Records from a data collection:
____________
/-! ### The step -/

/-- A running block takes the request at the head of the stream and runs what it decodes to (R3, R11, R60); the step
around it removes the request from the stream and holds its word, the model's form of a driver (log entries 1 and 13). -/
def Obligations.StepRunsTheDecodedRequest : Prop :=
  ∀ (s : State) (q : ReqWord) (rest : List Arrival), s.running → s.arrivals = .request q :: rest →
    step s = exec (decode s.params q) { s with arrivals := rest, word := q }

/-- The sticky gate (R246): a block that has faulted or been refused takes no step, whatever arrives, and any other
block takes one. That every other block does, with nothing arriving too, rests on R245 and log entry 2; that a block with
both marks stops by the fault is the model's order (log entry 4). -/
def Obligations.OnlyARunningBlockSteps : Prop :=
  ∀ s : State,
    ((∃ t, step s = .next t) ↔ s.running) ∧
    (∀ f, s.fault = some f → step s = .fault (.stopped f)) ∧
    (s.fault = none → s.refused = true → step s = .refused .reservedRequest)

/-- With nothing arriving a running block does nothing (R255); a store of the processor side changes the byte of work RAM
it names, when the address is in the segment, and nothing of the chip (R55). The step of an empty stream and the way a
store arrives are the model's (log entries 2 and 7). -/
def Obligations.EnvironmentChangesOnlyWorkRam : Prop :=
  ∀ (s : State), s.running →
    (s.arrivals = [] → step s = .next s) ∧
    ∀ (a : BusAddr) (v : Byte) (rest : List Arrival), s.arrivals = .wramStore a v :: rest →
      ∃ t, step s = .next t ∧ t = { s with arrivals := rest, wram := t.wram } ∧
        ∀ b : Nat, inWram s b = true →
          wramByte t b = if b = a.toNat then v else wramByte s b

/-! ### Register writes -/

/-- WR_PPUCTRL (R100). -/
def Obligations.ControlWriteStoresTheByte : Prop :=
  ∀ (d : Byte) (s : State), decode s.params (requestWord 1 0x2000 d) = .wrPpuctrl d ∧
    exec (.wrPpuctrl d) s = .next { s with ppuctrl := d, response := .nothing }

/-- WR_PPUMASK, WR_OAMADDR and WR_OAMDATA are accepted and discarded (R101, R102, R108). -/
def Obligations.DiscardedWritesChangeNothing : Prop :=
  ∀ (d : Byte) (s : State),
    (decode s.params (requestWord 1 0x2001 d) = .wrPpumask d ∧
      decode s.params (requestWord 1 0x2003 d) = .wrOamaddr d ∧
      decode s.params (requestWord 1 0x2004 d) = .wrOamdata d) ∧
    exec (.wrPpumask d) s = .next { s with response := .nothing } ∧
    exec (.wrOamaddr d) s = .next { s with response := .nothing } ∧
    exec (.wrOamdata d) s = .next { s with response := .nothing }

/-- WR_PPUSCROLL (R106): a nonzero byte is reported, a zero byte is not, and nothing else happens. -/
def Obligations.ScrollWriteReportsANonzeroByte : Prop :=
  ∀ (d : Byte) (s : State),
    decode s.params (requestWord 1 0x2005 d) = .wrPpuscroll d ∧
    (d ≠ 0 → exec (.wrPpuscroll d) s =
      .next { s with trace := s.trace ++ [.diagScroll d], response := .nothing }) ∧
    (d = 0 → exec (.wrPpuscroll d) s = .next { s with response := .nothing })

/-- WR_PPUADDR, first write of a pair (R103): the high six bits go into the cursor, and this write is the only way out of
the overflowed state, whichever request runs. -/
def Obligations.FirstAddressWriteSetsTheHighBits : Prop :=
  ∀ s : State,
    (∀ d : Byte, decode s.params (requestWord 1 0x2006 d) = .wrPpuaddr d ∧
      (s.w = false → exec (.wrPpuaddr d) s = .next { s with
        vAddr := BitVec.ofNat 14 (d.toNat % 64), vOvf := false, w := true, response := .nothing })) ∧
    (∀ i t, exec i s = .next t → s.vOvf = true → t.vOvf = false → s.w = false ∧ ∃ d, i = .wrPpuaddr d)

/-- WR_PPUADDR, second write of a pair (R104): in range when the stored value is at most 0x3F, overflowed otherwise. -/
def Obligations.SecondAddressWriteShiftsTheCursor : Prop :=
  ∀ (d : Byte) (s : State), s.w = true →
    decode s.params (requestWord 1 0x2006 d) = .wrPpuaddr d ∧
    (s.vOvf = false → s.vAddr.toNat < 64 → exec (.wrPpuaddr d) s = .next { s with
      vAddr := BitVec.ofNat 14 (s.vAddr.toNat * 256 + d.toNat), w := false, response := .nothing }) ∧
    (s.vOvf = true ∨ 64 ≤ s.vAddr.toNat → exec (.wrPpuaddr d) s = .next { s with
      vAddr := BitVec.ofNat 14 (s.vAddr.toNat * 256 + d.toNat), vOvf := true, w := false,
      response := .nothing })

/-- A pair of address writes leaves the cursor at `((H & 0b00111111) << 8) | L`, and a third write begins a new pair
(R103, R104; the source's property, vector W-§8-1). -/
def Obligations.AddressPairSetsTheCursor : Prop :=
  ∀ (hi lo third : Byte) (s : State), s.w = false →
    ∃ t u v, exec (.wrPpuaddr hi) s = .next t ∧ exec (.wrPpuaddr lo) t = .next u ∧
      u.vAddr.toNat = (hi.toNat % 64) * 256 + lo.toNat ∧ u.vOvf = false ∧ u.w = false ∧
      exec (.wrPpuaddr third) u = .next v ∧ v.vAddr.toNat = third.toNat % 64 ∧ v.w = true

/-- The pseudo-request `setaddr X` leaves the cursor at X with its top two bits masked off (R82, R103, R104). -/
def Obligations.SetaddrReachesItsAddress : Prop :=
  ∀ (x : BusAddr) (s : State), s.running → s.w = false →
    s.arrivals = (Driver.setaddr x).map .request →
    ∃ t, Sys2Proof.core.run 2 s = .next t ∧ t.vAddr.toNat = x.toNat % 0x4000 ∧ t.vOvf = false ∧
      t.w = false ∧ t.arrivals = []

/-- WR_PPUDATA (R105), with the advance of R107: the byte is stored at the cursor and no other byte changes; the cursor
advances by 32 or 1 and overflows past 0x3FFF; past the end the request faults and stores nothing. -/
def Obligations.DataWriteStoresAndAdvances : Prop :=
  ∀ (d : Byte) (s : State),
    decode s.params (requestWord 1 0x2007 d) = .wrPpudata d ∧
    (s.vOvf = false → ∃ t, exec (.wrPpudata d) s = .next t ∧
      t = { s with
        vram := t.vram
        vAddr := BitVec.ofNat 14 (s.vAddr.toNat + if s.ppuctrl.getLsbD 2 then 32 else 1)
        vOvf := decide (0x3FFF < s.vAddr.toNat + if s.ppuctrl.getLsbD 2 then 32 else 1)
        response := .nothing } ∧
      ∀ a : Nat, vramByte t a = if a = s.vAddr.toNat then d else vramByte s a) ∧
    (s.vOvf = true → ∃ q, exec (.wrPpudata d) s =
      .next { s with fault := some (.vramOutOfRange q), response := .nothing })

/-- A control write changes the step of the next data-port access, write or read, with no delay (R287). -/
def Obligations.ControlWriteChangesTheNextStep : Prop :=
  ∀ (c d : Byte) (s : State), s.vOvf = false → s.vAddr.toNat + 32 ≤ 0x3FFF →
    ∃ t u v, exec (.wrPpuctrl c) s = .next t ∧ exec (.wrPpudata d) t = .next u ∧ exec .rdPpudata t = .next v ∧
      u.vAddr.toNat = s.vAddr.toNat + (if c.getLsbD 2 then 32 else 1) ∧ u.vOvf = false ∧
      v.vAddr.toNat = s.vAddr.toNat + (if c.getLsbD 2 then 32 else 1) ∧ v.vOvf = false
____________
* Task description
Beginning at the line that holds "def Obligations.DataWriteStoresAndAdvances : Prop", write out word for word each line through the end of the records.

* Answer area
def Obligations.DataWriteStoresAndAdvances : Prop :=
  ∀ (d : Byte) (s : State),
    decode s.params (requestWord 1 0x2007 d) = .wrPpudata d ∧
    (s.vOvf = false → ∃ t, exec (.wrPpudata d) s = .next t ∧
      t = { s with
        vram := t.vram
        vAddr := BitVec.ofNat 14 (s.vAddr.toNat + if s.ppuctrl.getLsbD 2 then 32 else 1)
        vOvf := decide (0x3FFF < s.vAddr.toNat + if s.ppuctrl.getLsbD 2 then 32 else 1)
        response := .nothing } ∧
      ∀ a : Nat, vramByte t a = if a = s.vAddr.toNat then d else vramByte s a) ∧
    (s.vOvf = true → ∃ q, exec (.wrPpudata d) s =
      .next { s with fault := some (.vramOutOfRange q), response := .nothing })

/-- A control write changes the step of the next data-port access, write or read, with no delay (R287). -/
def Obligations.ControlWriteChangesTheNextStep : Prop :=
  ∀ (c d : Byte) (s : State), s.vOvf = false → s.vAddr.toNat + 32 ≤ 0x3FFF →
    ∃ t u v, exec (.wrPpuctrl c) s = .next t ∧ exec (.wrPpudata d) t = .next u ∧ exec .rdPpudata t = .next v ∧
      u.vAddr.toNat = s.vAddr.toNat + (if c.getLsbD 2 then 32 else 1) ∧ u.vOvf = false ∧
      v.vAddr.toNat = s.vAddr.toNat + (if c.getLsbD 2 then 32 else 1) ∧ v.vOvf = false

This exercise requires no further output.